▶ _Problem details_
From the records that follow, copy every line that contains the word "BitVec".

▶ _Extracted records_
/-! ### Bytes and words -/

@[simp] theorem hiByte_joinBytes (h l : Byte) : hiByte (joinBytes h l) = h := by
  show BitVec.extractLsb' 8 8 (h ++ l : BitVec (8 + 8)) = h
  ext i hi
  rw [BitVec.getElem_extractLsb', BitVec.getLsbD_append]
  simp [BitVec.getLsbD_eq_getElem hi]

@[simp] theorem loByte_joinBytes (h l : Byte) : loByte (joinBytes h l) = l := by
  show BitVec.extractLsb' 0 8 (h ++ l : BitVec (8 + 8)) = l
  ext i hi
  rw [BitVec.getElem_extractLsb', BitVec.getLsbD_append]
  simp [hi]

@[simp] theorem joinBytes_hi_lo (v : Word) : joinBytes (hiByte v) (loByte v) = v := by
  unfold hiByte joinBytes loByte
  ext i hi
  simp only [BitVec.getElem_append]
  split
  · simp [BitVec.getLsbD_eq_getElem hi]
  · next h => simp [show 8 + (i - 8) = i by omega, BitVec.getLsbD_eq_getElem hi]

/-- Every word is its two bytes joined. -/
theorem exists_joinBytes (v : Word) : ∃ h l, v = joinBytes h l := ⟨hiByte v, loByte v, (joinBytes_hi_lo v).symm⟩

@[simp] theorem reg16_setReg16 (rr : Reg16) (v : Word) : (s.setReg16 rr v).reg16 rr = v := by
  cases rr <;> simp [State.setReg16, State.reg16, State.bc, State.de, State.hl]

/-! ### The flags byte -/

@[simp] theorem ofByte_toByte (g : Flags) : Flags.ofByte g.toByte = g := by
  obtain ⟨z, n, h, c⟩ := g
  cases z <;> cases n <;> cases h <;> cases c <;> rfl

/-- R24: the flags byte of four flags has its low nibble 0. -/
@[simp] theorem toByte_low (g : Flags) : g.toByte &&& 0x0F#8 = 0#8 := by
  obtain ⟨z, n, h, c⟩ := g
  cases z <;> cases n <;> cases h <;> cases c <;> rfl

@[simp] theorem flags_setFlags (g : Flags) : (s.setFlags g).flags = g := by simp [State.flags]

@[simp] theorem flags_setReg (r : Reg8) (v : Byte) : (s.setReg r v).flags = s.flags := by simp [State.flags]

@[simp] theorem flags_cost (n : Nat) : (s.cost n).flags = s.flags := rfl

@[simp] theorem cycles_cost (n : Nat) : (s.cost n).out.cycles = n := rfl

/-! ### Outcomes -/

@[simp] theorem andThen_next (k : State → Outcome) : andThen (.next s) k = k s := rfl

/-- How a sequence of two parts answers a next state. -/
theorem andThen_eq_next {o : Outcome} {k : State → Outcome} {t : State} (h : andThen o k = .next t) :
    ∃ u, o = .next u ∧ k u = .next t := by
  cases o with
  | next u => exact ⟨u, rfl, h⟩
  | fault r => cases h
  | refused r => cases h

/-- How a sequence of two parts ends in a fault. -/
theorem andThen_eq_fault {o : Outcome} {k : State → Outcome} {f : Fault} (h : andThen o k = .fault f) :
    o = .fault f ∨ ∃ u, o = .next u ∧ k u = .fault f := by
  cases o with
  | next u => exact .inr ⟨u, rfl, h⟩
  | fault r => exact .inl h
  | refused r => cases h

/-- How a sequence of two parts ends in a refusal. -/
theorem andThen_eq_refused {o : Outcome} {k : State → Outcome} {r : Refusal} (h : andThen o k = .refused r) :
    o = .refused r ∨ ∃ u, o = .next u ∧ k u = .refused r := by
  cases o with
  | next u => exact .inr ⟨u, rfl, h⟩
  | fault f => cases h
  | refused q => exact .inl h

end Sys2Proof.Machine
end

--

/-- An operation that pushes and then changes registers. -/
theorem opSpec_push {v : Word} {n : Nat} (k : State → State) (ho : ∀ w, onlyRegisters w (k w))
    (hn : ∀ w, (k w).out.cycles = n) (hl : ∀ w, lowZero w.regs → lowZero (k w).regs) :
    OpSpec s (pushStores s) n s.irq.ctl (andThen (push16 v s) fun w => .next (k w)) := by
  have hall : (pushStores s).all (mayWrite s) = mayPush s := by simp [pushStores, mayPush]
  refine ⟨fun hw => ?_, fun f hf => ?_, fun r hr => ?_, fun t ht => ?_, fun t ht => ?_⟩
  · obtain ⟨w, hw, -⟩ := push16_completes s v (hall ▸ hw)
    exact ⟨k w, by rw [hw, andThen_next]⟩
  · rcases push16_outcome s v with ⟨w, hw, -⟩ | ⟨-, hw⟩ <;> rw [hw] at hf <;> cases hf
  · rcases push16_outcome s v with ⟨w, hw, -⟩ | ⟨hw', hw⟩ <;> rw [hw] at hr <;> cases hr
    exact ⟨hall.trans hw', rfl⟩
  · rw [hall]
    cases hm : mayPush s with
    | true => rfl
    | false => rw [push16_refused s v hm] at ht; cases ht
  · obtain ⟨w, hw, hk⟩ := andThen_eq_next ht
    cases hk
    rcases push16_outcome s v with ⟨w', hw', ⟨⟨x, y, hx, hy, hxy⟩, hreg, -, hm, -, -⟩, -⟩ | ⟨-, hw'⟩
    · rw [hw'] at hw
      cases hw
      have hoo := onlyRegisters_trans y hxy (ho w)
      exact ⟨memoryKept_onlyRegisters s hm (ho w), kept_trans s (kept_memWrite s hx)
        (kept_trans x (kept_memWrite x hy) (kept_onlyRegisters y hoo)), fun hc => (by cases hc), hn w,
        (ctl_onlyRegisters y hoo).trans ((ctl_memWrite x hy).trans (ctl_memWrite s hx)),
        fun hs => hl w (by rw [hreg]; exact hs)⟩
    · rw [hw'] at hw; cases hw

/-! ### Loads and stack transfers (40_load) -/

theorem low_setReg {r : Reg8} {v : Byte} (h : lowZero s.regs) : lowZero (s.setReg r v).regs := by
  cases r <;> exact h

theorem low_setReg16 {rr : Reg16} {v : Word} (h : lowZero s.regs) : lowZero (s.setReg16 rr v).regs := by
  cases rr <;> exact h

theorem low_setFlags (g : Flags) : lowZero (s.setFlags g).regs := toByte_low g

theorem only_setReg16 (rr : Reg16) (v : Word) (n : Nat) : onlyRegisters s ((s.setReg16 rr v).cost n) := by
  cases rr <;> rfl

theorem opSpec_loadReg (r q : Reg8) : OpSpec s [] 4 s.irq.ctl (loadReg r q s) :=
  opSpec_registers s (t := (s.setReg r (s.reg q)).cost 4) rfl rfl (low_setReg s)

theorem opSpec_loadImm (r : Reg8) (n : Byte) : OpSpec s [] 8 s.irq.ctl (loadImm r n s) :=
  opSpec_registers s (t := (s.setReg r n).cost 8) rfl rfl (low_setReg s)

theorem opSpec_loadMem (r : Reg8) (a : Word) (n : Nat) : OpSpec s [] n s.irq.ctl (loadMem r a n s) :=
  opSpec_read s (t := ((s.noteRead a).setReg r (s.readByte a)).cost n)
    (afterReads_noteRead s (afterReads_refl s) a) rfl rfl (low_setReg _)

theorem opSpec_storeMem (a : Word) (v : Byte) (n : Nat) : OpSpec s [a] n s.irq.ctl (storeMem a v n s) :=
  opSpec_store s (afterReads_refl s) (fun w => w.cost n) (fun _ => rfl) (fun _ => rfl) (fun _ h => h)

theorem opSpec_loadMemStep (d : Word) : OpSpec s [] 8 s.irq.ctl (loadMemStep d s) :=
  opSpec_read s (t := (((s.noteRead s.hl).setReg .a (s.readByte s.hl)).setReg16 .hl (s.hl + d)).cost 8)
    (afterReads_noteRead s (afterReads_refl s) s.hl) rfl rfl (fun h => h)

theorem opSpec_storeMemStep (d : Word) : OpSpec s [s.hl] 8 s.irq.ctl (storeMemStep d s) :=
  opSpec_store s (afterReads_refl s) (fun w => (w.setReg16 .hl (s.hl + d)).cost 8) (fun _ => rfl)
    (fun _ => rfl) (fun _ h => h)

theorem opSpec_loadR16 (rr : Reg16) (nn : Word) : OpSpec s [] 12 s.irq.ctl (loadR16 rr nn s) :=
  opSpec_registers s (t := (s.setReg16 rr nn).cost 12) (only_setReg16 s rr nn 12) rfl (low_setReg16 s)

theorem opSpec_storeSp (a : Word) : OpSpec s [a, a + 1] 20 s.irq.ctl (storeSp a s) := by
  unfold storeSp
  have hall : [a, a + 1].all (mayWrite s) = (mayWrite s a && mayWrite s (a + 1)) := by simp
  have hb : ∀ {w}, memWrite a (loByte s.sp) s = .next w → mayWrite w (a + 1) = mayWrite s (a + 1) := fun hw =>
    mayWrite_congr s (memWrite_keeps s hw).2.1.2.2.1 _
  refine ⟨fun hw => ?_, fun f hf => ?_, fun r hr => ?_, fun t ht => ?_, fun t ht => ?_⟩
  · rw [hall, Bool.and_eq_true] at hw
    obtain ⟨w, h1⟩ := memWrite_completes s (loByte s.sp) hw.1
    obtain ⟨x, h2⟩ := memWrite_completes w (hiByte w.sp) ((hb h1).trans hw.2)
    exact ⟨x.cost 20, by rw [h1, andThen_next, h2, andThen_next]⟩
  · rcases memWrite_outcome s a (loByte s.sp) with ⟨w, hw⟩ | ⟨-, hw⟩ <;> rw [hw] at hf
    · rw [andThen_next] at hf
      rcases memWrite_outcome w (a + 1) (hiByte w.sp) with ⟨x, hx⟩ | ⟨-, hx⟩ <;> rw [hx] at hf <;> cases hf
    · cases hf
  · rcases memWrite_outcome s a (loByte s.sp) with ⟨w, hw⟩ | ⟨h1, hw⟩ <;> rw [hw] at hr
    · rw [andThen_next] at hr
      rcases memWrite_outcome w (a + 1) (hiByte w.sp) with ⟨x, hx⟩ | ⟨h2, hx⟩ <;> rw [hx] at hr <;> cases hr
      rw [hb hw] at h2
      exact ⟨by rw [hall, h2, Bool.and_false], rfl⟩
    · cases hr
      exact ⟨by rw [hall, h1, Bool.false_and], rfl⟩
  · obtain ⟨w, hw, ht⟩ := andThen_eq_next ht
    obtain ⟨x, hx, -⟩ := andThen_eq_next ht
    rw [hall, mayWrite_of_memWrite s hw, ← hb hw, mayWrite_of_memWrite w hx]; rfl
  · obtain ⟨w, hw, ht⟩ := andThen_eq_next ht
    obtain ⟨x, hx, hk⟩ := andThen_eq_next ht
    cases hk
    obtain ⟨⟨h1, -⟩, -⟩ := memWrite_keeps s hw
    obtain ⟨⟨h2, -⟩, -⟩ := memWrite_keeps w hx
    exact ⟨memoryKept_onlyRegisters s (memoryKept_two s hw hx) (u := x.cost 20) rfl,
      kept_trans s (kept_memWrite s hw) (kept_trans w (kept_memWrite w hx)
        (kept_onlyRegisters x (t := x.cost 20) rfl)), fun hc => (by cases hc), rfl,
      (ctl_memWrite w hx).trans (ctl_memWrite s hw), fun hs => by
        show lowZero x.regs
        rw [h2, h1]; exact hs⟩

▶ _Exercise answer_
  show BitVec.extractLsb' 8 8 (h ++ l : BitVec (8 + 8)) = h
  rw [BitVec.getElem_extractLsb', BitVec.getLsbD_append]
  simp [BitVec.getLsbD_eq_getElem hi]
  show BitVec.extractLsb' 0 8 (h ++ l : BitVec (8 + 8)) = l
  rw [BitVec.getElem_extractLsb', BitVec.getLsbD_append]
  simp only [BitVec.getElem_append]
  · simp [BitVec.getLsbD_eq_getElem hi]
  · next h => simp [show 8 + (i - 8) = i by omega, BitVec.getLsbD_eq_getElem hi]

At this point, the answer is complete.